Réfugiés: Les maires ont-ils le droit de refuser de les accueillir?

MIGRATION Plusieurs édiles ont pris la parole pour signifier leur refus d’accueillir tout réfugié supplémentaire...

Céline Boff

— 

Des réfugiés à leur arrivée le 8 septembre 2015 au Pirée près d'Athènes, en provenance de Lesbos
Des réfugiés à leur arrivée le 8 septembre 2015 au Pirée près d'Athènes, en provenance de Lesbos — LOUISA GOULIAMAKI AFP

Si la France s’est déclarée prête à accueillir des réfugiés - 24 000 en deux ans, en plus des 9 000 initialement prévus -, ce n’est pas le cas de tous les maires. Les Républicains François Baroin, maire de Troyes (Aube), et Xavier Bertrand, maire de Saint-Quentin (Aisne), ont ainsi fait savoir qu’ils n’ouvriraient à aucun réfugié supplémentaire les portes de leurs villes.

Mais en ont-ils le droit ? « Nous sommes typiquement dans le domaine du volontariat, aucune loi n’impose aux communes d’accueillir des demandeurs d’asile », répond Jean-François Dubost, responsable du programme Personnes déracinées à Amnesty International France. A quelques nuances près, toutefois. Par exemple, « un maire ne peut pas s’opposer à l’installation d’un Centre d’accueil pour demandeurs d’asile (Cada) sur son territoire », explique Pierre Henry, directeur général de France-Terre d’asile, qui gère plusieurs de ces structures en France pour le compte de l’Etat.

« Contraindre serait trop difficile à porter politiquement »

Concrètement, « pour établir un nouveau Cada, je vais louer des bureaux et des appartements dans une commune et juridiquement, le maire n’a aucun recours pour m’en empêcher. Mais dans les faits, nous ne recherchons pas l’affrontement. Nous préférons installer des Cada dans des communes disposées à les accueillir. Il faut agir en bonne intelligence avec les élus, sinon, c’est contre-productif », précise Pierre Henry.
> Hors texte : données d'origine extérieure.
-- ==== Sys2Proof/Certificates/Slice0/Obligations.lean ====
section
/-! DEFINITION. Sys2Proof/Certificates/Slice0/Obligations.lean: the statements, in the order of OBLIGATIONS.json. Where a
docstring says "the spec's decision D<n>", the clause rests on a choice that the spec marks as its own (assumption 11). -/

namespace Sys2Proof.Machine

/-! What the statements say in common. -/

/-- The opcode bytes of a mnemonic, in rising order. -/
def opcodesOf (m : Mnemonic) : List Byte := (opcodeTable.filter fun e => e.mnemonic == m).map OpEntry.opcode

/-- The opcode bytes of each base cost, in rising order (the "base cycles" column of R146). -/
def opcodesOfCost : Nat → List Byte
  | 2 => [0x09#8, 0x0A#8, 0x10#8, 0x18#8, 0x29#8, 0x2A#8, 0x30#8, 0x38#8, 0x49#8, 0x4A#8, 0x50#8, 0x58#8, 0x69#8,
      0x6A#8, 0x70#8, 0x78#8, 0x88#8, 0x8A#8, 0x90#8, 0x98#8, 0x9A#8, 0xA0#8, 0xA2#8, 0xA8#8, 0xA9#8, 0xAA#8,
      0xB0#8, 0xB8#8, 0xBA#8, 0xC0#8, 0xC8#8, 0xC9#8, 0xCA#8, 0xD0#8, 0xD8#8, 0xE0#8, 0xE8#8, 0xE9#8, 0xEA#8,
      0xF0#8, 0xF8#8]
  | 3 => [0x05#8, 0x08#8, 0x24#8, 0x25#8, 0x45#8, 0x48#8, 0x4C#8, 0x65#8, 0x84#8, 0x85#8, 0x86#8, 0xA4#8, 0xA5#8,
      0xA6#8, 0xC4#8, 0xC5#8, 0xE4#8, 0xE5#8]
  | 4 => [0x0D#8, 0x15#8, 0x19#8, 0x1D#8, 0x28#8, 0x2C#8, 0x2D#8, 0x35#8, 0x39#8, 0x3D#8, 0x4D#8, 0x55#8, 0x59#8,
      0x5D#8, 0x68#8, 0x6D#8, 0x75#8, 0x79#8, 0x7D#8, 0x8C#8, 0x8D#8, 0x8E#8, 0x94#8, 0x95#8, 0x96#8, 0xAC#8,
      0xAD#8, 0xAE#8, 0xB4#8, 0xB5#8, 0xB6#8, 0xB9#8, 0xBC#8, 0xBD#8, 0xBE#8, 0xCC#8, 0xCD#8, 0xD5#8, 0xD9#8,
      0xDD#8, 0xEC#8, 0xED#8, 0xF5#8, 0xF9#8, 0xFD#8]
  | 5 => [0x06#8, 0x11#8, 0x26#8, 0x31#8, 0x46#8, 0x51#8, 0x66#8, 0x6C#8, 0x71#8, 0x99#8, 0x9D#8, 0xB1#8, 0xC6#8,
      0xD1#8, 0xE6#8, 0xF1#8]
  | 6 => [0x01#8, 0x0E#8, 0x16#8, 0x20#8, 0x21#8, 0x2E#8, 0x36#8, 0x40#8, 0x41#8, 0x4E#8, 0x56#8, 0x60#8, 0x61#8,
      0x6E#8, 0x76#8, 0x81#8, 0x91#8, 0xA1#8, 0xC1#8, 0xCE#8, 0xD6#8, 0xE1#8, 0xEE#8, 0xF6#8]
  | 7 => [0x00#8, 0x1E#8, 0x3E#8, 0x5E#8, 0x7E#8, 0xDE#8, 0xFE#8]
  | _ => []

/-- The mnemonics that write Z and N (R14): those whose rule calls `SetZN` (R17), and BIT, PLP, RTI. -/
def writesZN : List Mnemonic :=
  [.adc, .sbc, .and, .ora, .eor, .bit, .asl, .lsr, .rol, .ror, .cmp, .cpx, .cpy, .inc, .dec, .inx, .iny, .dex, .dey, .lda,
    .ldx, .ldy, .pla, .plp, .rti, .tax, .tay, .tsx, .txa, .tya]

/-- The status `q` is `p` after `SetZN(v)`: Z and N from `v`, every other flag as in `p` (R17). -/
def SetsZN (v p q : Byte) : Prop :=
  getFlag .zero q = (v == 0#8) ∧ getFlag .negative q = v.getLsbD 7 ∧
    ∀ f, f ≠ .zero → f ≠ .negative → getFlag f q = getFlag f p

/-- The status `q` is `p` with C set to `c` and `SetZN(v)`, every other flag as in `p`. -/
def SetsCZN (c : Bool) (v p q : Byte) : Prop :=
  getFlag .carry q = c ∧ getFlag .zero q = (v == 0#8) ∧ getFlag .negative q = v.getLsbD 7 ∧
    ∀ f, f ≠ .carry → f ≠ .zero → f ≠ .negative → getFlag f q = getFlag f p

/-- Instruction `i` reads an operand byte `m` and answers the state that `f m` describes, `f` being told the state after
the operand's loads, which differs from `s` in the PPU interface at most. -/
def ReadsOperand (i : Instr) (s : State) (f : Byte → State → State → Prop) : Prop :=
  ∃ o t, i.form.operand = some o ∧ exec i s = .next t ∧
    f (readOperand o s).1 (s.setPpu (readOperand o s).2.ppu) t

/-- Instruction `i` replaces its operand (`A` in accumulator mode, the cell at the effective address in a memory mode,
loaded once and stored once) by the byte, and the status by the one, that `f` relates to the old operand. -/
def ModifiesOperand (i : Instr) (s : State) (f : Byte → Byte → Byte → Prop) : Prop :=
  match i.form with
  | .accumulator => ∃ r q, f s.a r q ∧ exec i s = .next ((s.setA r).setP q)
  | .memory ref =>
    let ea := resolve ref s
    let m := load ea.1 ea.2
    ∃ r q, f m.1 r q ∧ exec i s = .next ((store ea.1 r (s.setPpu m.2.ppu)).setP q)
  | _ => False

/-- The condition of each branch on the status (R216 to R223); none for the other mnemonics. -/
def branchCondition (m : Mnemonic) (p : Byte) : Option Bool :=
  match m with
  | .bcc => some (!getFlag .carry p)
  | .bcs => some (getFlag .carry p)
  | .beq => some (getFlag .zero p)
  | .bne => some (!getFlag .zero p)
  | .bmi => some (getFlag .negative p)
  | .bpl => some (!getFlag .negative p)
  | .bvc => some (!getFlag .overflow p)
  | .bvs => some (getFlag .overflow p)
  | _ => none

/-- What `step()` does after a handler that left `t`: `PC` past the operand bytes if the entry tracks it, and the base
cost (R296). -/
def afterHandler (e : OpEntry) (t : State) : State :=
  (t.setPc (t.pc + BitVec.ofNat 16 (if e.trackPc then e.length - 1 else 0))).setCyc (t.cyc + e.cycles)

/-- The word at two work RAM cells of the stack page. -/
def stackWord (s : State) (hi lo : Byte) : Addr :=
  wordOf (s.ram.read (0x100 + hi.toNat)) (s.ram.read (0x100 + lo.toNat))

/-- The word a vector holds: both bytes come from the cartridge window. -/
def vectorWord (s : State) (a : Addr) : Addr := wordOf (cartLoad s.slot (a + 1#16)) (cartLoad s.slot a)

/-- Work RAM `n` is work RAM `m` after a trap entry that pushed `ret` and `status` from the stack pointer `sp`: three cells
written, every other cell as before. -/
def PushedFrame (sp : Byte) (ret : Addr) (status : Byte) (m n : Memory) : Prop :=
  n.read (0x100 + sp.toNat) = hiByte ret ∧ n.read (0x100 + (sp - 1#8).toNat) = loByte ret ∧
    n.read (0x100 + (sp - 2#8).toNat) = status ∧
    ∀ k, k ≠ 0x100 + sp.toNat → k ≠ 0x100 + (sp - 1#8).toNat → k ≠ 0x100 + (sp - 2#8).toNat → n.read k = m.read k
La problématique est la même pour les locaux inoccupés ou les HLM. Les préfets pourraient ordonner la réquisition des premiers et l’attribution les secondes à certaines familles réfugiées, « mais ce n’est pas la voie suivie. Et il est plus judicieux de miser sur le volontariat, comme le fait le gouvernement. Contraindre serait trop difficile à porter politiquement », avance Jean-François Dubost. « Même si, concernant les logements sociaux, et contrairement à une idée reçue, il y a de nombreuses places disponibles, dans les zones rurales bien sûr, mais également en périphérie des villes. »

Les tentes, un « hébergement suffisant »

Si l’Etat ne cherche donc pas à passer en force, il est pourtant bien tenu, lui, de fournir un hébergement à tout demandeur d’asile, « comme il est tenu d’en offrir un à tout être humain », précise Jean-François Dubost. Pour autant, l’attention portée par la justice française à la qualité de l’accueil des demandeurs d’asile a été revue à la baisse au fil des ans, jusqu’à ce que « le Conseil d’Etat considère que la fourniture de tentes constituait un hébergement suffisant ».

Il faut dire que les structures sont débordées : « Les 25 000 places disponibles en Cada sont saturées et les hébergements d’urgence manquent », note Emmanuelle Cerf, avocate spécialisée en droit d’asile. En juin, le gouvernement avait annoncé la création de 11 000 places d’hébergement supplémentaires. Nettement insuffisant pour accueillir les 24 000 demandeurs d’asile attendus en deux ans.

Concernant le millier de réfugiés que la France s’est dit prête à accueillir dans les prochaines semaines, ils seront orientés vers « une dizaine de centres provisoires en Ile-de-France ou à proximité », où ils resteront « le temps que leurs demandes d’asile soient instruites par l’Office français de protection des réfugiés et apatrides (Ofpra) », a précisé Bernard Cazeneuve, le ministre de l’Intérieur. Puis, « dès que le statut de réfugié leur aura été reconnu », des offres de relogement leur seront proposées « sur le territoire national, en lien avec les communes volontaires ».